▶ [GIVEN RECORDS]
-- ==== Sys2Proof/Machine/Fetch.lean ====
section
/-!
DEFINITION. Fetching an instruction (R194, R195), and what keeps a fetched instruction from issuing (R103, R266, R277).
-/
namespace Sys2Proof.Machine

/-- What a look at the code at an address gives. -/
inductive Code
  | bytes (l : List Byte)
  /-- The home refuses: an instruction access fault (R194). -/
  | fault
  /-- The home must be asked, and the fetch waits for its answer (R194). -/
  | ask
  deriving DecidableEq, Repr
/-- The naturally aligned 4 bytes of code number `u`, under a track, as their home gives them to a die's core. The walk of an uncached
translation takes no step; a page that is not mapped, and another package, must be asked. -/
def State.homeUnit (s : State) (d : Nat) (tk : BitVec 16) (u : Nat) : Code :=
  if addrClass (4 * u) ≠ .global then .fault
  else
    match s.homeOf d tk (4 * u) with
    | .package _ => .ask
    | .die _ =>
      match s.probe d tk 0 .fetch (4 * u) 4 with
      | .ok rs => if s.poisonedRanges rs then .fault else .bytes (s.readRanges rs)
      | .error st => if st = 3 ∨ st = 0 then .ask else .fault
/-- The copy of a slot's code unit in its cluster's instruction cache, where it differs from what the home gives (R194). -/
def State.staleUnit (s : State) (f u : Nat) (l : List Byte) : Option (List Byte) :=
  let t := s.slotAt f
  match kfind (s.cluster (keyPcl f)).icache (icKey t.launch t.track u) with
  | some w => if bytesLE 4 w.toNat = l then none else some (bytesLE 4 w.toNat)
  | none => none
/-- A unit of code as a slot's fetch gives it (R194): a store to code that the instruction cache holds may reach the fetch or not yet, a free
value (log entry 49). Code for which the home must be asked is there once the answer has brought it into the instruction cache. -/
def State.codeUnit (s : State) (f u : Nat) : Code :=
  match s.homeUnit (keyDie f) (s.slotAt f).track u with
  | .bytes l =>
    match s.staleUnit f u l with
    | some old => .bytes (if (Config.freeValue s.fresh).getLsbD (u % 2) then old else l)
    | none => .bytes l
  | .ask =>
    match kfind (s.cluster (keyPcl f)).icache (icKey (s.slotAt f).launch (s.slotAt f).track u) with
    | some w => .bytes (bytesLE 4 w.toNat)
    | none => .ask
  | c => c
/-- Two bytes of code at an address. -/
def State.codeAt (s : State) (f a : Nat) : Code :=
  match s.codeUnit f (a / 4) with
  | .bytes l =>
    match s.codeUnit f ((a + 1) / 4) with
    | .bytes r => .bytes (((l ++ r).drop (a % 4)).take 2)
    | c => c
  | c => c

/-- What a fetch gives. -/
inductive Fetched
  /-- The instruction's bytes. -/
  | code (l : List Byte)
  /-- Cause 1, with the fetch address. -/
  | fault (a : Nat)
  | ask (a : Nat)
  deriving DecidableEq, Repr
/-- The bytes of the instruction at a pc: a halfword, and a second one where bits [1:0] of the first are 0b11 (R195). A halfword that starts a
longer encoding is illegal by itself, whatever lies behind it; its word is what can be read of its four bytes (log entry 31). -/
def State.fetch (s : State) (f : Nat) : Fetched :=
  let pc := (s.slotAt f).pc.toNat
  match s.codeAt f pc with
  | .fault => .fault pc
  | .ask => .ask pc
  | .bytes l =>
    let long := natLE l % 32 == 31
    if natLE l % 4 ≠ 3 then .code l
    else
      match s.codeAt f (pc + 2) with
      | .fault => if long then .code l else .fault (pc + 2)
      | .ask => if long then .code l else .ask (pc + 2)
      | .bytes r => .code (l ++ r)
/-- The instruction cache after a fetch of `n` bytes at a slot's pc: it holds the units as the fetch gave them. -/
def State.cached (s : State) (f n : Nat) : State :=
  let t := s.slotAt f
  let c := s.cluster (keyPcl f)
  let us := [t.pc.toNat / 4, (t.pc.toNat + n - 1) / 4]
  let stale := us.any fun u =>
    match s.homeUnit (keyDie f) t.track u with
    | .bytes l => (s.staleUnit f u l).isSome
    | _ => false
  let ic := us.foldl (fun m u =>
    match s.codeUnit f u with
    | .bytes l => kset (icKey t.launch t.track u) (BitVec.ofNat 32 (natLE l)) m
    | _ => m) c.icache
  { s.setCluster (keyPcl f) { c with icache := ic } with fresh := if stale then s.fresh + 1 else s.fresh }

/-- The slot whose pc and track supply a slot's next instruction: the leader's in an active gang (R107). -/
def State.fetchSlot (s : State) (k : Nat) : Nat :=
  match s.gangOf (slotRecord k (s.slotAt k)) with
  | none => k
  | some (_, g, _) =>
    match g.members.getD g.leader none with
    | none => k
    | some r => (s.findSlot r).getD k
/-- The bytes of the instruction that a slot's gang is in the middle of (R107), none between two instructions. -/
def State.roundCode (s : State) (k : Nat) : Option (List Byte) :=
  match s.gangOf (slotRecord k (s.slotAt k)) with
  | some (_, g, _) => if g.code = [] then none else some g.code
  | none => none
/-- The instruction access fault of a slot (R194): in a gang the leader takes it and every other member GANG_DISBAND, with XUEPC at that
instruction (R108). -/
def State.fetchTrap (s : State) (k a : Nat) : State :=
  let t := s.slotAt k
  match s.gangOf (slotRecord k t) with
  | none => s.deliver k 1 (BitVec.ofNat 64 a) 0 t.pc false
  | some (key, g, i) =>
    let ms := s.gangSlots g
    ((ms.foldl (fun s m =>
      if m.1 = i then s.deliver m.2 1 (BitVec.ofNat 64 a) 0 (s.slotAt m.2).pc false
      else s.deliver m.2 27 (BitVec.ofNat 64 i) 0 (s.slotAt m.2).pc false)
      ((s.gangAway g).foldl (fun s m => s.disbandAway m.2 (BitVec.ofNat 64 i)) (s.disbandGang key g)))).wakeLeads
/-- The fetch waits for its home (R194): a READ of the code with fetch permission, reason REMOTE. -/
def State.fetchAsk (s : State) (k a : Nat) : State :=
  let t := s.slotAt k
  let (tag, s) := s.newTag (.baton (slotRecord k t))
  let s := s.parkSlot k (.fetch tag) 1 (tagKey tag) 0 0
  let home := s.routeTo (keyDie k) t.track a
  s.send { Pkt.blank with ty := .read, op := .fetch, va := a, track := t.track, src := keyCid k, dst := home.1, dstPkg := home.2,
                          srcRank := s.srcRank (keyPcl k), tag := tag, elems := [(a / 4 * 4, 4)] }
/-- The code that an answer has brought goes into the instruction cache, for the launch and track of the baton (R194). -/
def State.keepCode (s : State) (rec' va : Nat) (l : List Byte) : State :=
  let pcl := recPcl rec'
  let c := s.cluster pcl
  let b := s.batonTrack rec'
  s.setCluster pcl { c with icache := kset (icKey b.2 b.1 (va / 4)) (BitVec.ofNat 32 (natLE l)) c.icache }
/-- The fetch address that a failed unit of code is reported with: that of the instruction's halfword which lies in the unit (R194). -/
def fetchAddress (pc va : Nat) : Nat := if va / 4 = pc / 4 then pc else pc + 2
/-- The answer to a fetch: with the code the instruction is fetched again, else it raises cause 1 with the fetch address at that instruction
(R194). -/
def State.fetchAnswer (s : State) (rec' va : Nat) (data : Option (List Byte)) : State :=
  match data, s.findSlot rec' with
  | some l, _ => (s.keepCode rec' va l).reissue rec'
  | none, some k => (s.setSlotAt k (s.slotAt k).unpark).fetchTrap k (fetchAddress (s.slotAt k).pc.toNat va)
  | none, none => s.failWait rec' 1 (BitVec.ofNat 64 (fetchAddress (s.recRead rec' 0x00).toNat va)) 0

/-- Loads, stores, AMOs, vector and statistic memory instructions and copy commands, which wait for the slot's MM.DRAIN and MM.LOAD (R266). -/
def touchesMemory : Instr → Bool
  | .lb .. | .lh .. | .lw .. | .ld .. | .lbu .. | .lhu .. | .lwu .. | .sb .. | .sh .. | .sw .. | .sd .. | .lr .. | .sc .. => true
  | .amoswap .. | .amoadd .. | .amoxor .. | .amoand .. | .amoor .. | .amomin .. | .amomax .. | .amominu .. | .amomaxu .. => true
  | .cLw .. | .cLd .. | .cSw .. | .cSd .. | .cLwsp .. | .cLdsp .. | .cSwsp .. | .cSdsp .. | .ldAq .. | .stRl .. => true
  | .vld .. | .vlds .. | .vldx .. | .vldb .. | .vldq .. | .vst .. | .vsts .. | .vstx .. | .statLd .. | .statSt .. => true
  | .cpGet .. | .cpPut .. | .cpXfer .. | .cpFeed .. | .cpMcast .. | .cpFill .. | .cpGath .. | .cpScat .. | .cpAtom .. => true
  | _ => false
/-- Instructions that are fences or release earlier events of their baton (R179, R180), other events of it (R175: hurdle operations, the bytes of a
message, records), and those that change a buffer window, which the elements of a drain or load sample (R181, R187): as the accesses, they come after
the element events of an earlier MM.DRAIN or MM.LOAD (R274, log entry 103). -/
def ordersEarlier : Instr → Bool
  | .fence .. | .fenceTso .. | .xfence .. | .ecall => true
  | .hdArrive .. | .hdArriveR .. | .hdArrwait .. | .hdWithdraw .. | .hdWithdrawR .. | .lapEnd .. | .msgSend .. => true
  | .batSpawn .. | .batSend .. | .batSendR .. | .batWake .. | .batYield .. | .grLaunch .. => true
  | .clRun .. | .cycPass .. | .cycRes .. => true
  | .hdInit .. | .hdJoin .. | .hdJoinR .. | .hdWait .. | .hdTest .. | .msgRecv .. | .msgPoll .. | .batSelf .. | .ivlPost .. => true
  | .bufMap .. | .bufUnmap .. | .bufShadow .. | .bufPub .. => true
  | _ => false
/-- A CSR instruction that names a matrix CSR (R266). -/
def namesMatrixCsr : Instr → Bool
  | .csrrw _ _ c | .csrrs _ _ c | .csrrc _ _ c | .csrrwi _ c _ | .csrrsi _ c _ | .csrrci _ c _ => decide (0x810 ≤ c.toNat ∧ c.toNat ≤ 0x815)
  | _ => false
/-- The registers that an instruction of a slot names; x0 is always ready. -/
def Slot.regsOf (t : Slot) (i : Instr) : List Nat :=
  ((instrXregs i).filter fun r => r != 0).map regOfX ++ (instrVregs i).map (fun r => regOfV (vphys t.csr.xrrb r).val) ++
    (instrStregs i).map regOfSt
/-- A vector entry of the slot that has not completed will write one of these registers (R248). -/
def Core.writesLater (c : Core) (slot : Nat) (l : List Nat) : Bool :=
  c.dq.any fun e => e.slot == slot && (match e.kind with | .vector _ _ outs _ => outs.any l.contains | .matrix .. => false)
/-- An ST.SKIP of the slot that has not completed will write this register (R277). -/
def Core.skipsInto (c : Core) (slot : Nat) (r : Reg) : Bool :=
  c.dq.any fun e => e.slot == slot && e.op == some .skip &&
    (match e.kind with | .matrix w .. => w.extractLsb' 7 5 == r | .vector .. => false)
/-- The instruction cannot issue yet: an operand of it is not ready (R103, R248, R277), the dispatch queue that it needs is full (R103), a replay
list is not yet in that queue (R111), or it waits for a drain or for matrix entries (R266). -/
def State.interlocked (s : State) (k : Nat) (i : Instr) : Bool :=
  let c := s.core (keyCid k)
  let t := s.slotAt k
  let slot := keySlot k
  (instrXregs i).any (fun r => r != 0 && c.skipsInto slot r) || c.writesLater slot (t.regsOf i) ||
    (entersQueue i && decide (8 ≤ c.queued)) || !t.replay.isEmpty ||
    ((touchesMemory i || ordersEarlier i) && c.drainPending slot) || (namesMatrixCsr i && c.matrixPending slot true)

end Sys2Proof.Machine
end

▶ [DIRECTIONS FOR THIS TASK]
Copy word for word the stretch of entries above from the line that has "reason REMOTE. -/" through the line that has "icache := kset", both ends included, and nothing outside it.

▶ [EXERCISE RESPONSE]
/-- The fetch waits for its home (R194): a READ of the code with fetch permission, reason REMOTE. -/
def State.fetchAsk (s : State) (k a : Nat) : State :=
  let t := s.slotAt k
  let (tag, s) := s.newTag (.baton (slotRecord k t))
  let s := s.parkSlot k (.fetch tag) 1 (tagKey tag) 0 0
  let home := s.routeTo (keyDie k) t.track a
  s.send { Pkt.blank with ty := .read, op := .fetch, va := a, track := t.track, src := keyCid k, dst := home.1, dstPkg := home.2,
                          srcRank := s.srcRank (keyPcl k), tag := tag, elems := [(a / 4 * 4, 4)] }
/-- The code that an answer has brought goes into the instruction cache, for the launch and track of the baton (R194). -/
def State.keepCode (s : State) (rec' va : Nat) (l : List Byte) : State :=
  let pcl := recPcl rec'
  let c := s.cluster pcl
  let b := s.batonTrack rec'
  s.setCluster pcl { c with icache := kset (icKey b.2 b.1 (va / 4)) (BitVec.ofNat 32 (natLE l)) c.icache }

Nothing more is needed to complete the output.